Pull every line containing "replicate" from the entries.

= Beginning of Section =

/-- One serial audio port (Tables 9-7 and 9-9 to 9-11). -/
structure Sap where
  st       : SapState
  /-- `SAP_SET` payload in force, with the masks in force. -/
  cfg      : Bytes
  /-- `SAP_ROUTE` payload in force. -/
  route    : Bytes
  /-- Pending settings of `SAP_MASK_SET` and `SAP_ROUTE` (R302). -/
  maskPend  : Option Bytes
  routePend : Option Bytes
  /-- Two bit clocks after the port island acknowledged each of them: the first frame start from then on applies it. -/
  maskFrom  : Sid
  routeFrom : Sid
  /-- Deadline of 3200 ticks in Waiting, and whether it has passed. -/
  waitBy   : Nat
  waitTold : Bool
  /-- A stop at a frame end is under way towards Waiting or Off; the settings that follow it. -/
  stopTo   : Option Bytes
  /-- End of the ramp down ahead of that stop. -/
  stopAt   : Sid
  /-- Start of the last ramp of the outputs, and whether it rises (R306, Table 9-7). -/
  rampAt   : Sid
  rampUp   : Bool
  cause    : Nat
  /-- Measured frame rate and reference rate, in mHz. -/
  rate     : Nat
  refRate  : Nat
  glitches : Nat
  frameErr : Nat
  slipDrop : Nat
  slipRep  : Nat
  losses   : Nat
  underrun : Nat
  /-- Tick count until which the last underrun counts against a play ring (R329). -/
  dryBy    : Nat
  last     : Sid
  /-- Time of the rate change that is being measured, end of the cross-fade of R305, the rate at the old ratio, and how far reading
  at the old ratio lies behind, in 1/256 of a 48 kHz frame. -/
  remeasAt : Sid
  fadeTo   : Sid
  oldRate  : Nat
  drift    : Int
  /-- Slip mode (R299): number of the 48 kHz sample that the output FIFO gave last, and of the newest frame in the input FIFO. -/
  rd       : Nat
  inWr     : Nat
  /-- A glitch has spoilt the frame in progress (Table 9-6). -/
  dropped  : Bool
  /-- The rate is to be measured afresh at the resume (R306). -/
  afresh   : Bool
  cap      : Option Nat
  play     : Option Nat
  /-- Header of the next capture block (Table 9-5): sequence, flags and gap; frames so far in the block in progress. -/
  pSeq     : Nat
  pFlags   : Nat
  pGap     : Nat
  pFrames  : Nat
  pTime    : Sid
  /-- Words of the block in progress (R300), and header of the last capture block. -/
  pData    : Bytes
  header   : Bytes
  /-- FSYNC and SDO in each bit clock of the last frame, SDO none while high-impedance (R291, R292). -/
  lines    : List (Bool × Option Bool)
  /-- BCLK periods of that frame in channel periods, of a bit-clock controller (R295). -/
  bclk     : List Nat
  /-- The slots `FEED_L` and `FEED_R` of the last 512 input frames, newest first, with their frame starts. -/
  feed     : List TsSample
  /-- Progress in the play block under way. -/
  playIn   : PlayIn
  deriving DecidableEq, Repr

/-! ## Firn (chapter 12) -/

/-- `FIRN_STATE` (Table 12-7). -/
inductive FirnState where
  | off
  | armed
  | triggered
  | frozen
  | loading
  | loaded
  | replaying
  deriving DecidableEq, Repr

/-- One chunk of the data area: its header and its payload (Table 12-1).
Log: 118 (DEDUCED). -/
structure Chunk where
  source : Nat
  kind   : Nat
  flags  : Nat
  len    : Nat
  index  : Nat
  time   : Sid
  count  : Nat
  data   : Bytes
  deriving DecidableEq, Repr

/-- A run of samples of a recorded zone: the index and the time of the first (R361). -/
structure ZoneRun where
  index : Nat
  time  : Sid
  data  : List ZoneSample
  deriving DecidableEq, Repr

/-- One entry of the event tape (R362, Table 12-2). -/
structure TapeEntry where
  kind    : Nat
  seq     : Nat
  time    : Sid
  payload : Bytes
  deriving DecidableEq, Repr

/-- Firn (Tables 12-4 to 12-7). -/
structure Firn where
  st       : FirnState
  /-- `FIRN_ARM` payload in force (Table 12-6). -/
  cfg      : Bytes
  /-- Chunks held, oldest first, and their bytes; the event tape, oldest first, and its bytes. -/
  chunks   : List Chunk
  held     : Nat
  tape     : List TapeEntry
  tapeLen  : Nat
  tapeSeq  : Nat
  /-- The data area has been filled once since arming. -/
  filled   : Bool
  cause    : Nat
  trigTime : Sid
  /-- Bytes written for sample times after the trigger (R368). -/
  post     : Nat
  prefill  : Bool
  survived : Bool
  byReset  : Bool
  gaps     : Bool
  recEnd   : Sid
  /-- Per zone source, the index of its next sample since arming and the chunk under way; chunks formed and not yet written, oldest
  first; per source, the gap of an interruption that goes on, and that of chunks that were denied (R366). -/
  next     : List (Nat × Nat)
  runs     : List (Nat × ZoneRun)
  wait     : List Chunk
  open_    : List (Nat × Chunk)
  denied   : List (Nat × Chunk)
  /-- Zone sources that the shed ladder has stopped. -/
  shed     : List Nat
  /-- Power of `LVL_ZONE` summed over the samples of this tick, and their number; whether the last mean was above the threshold;
  the boundary of its last crossing (Table 12-3). -/
  lvlSum   : Nat
  lvlN     : Nat
  above    : Option Bool
  crossAt  : Sid
  /-- Per cause, the point up to which occurrences have been looked at. -/
  seen     : List (Nat × Nat)
  /-- Rates and conditioners since arming, newest first. -/
  rates    : List (Sid × Nat × Nat)
  /-- Header of the container frozen or loaded, and its bytes streamed so far (R374). -/
  header   : Bytes
  sent     : Nat
  /-- The present replay: its feed has begun, the recorded time scale ahead of Sidereal, tape entries and chunks still to come,
  zone samples still to come, and sources with a gap since the last checkpoint (R376–R378). -/
  rpOn     : Bool
  rpShift  : Int
  rpTape   : List TapeEntry
  rpChunks : List Chunk
  rpRuns   : List (Nat × ZoneRun)
  rpGaps   : List Nat
  rpRing   : Nat
  rpFrom   : Nat
  rpAlerts : Nat
  bad      : Nat
  firstBad : Sid
  deriving DecidableEq, Repr

/-! ## Values after reset -/

/-- `n` bytes of zero. -/
def zeros (n : Nat) : Bytes := List.replicate n 0

def Commands.reset : Commands :=
  { list := [], nextSeq := 0, completed := 0, served := [], budget := 0, nextRing := 0, internal := 0 }

def Mailbox.reset : Mailbox :=
  { cmdWin := zeros 128, submit := none, copied := [], queue := [], overflow := false, owner := 0,
    signal := false, attn := false }

def Events.reset : Events := { windows := [], urgent := [], nextId := 0, ticks := [], pending := [] }

def Vlog.reset : Vlog := { total := 0, fill := 0, newest := 0, any := false, sel := 0, entries := [] }

def I2c.reset : I2c :=
  { st := .idle, page := 0, pointer := 0, pend := [], sda := 0, stretch := false, holding := false, nacks := 0, lastReq := 0, met := false }

/-- Table 15-4 with the straps all low: `ATTN_MODE` 0b01, `LEG_EN` 0, address 0x58. -/
def HostCfg.reset : HostCfg :=
  { filter := 1, attnMode := 1, ibrHold := 10, ibrRepeat := 10, ctrlAddr := 0, ctrlRetry := 3, ctrlSpeed := 1,
    legEn := false, mbxVector := 0, mbxIrqEn := false, i2cAddr := 0x58, ctrlFail := false,
    collisions := 0, stuck := 0 }

def Legacy.reset : Legacy :=
  { cmd := 0, lane := 0, cts := true, err := false, lErr := 0, arg := zeros 60, resp := zeros 128, start := false,
    seq := [] }

/-- All vectors masked, as the PCI Express Base Specification resets them (PRESUMED).
Log: 18 (PRESUMED). -/
def Pcie.reset : Pcie :=
  { up := false, speed := 0, width := 0, d3 := false, flrCount := 0, dmaErrors := 0, corrErrors := 0, txBytes := 0,
    rxBytes := 0, linkTime := 0, msixEn := false,
    msixTable := (List.replicate 64 ([0,0,0,0, 0,0,0,0, 0,0,0,0, 1,0,0,0] : Bytes)).flatten, pba := 0, sent := [], unsupp := 0 }

def UdpStream.reset : UdpStream :=
  { cfg := zeros 32, seq := 0, active := false, deadline := 0, buffer := [], frames := [], gap := false,
    startAt := 0, arrivals := [], line := [], pos := 0, count := 0, play := [], outNo := 0, sent := [] }

def Eth.reset : Eth :=
  { link := false, speedBad := false, rxFrames := 0, txFrames := 0, rxErrors := 0, tsRx := 0, tsTx := 0,
    rxMissing := 0, rxLate := 0, sfnIncomp := 0, linkTime := 0, cfg := zeros 48, streams := [], reasm := [] }

def AudioChannel.reset : AudioChannel := { powered := false, users := [], downBy := 0 }

/-- A loop that has never locked. -/
def PllLoop.reset : PllLoop := { dev := 0, hist := [], frozen := 0, build := 0, since := 0 }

= End of Section =

YOUR SOLUTION:
def zeros (n : Nat) : Bytes := List.replicate n 0
    msixTable := (List.replicate 64 ([0,0,0,0, 0,0,0,0, 0,0,0,0, 1,0,0,0] : Bytes)).flatten, pba := 0, sent := [], unsupp := 0 }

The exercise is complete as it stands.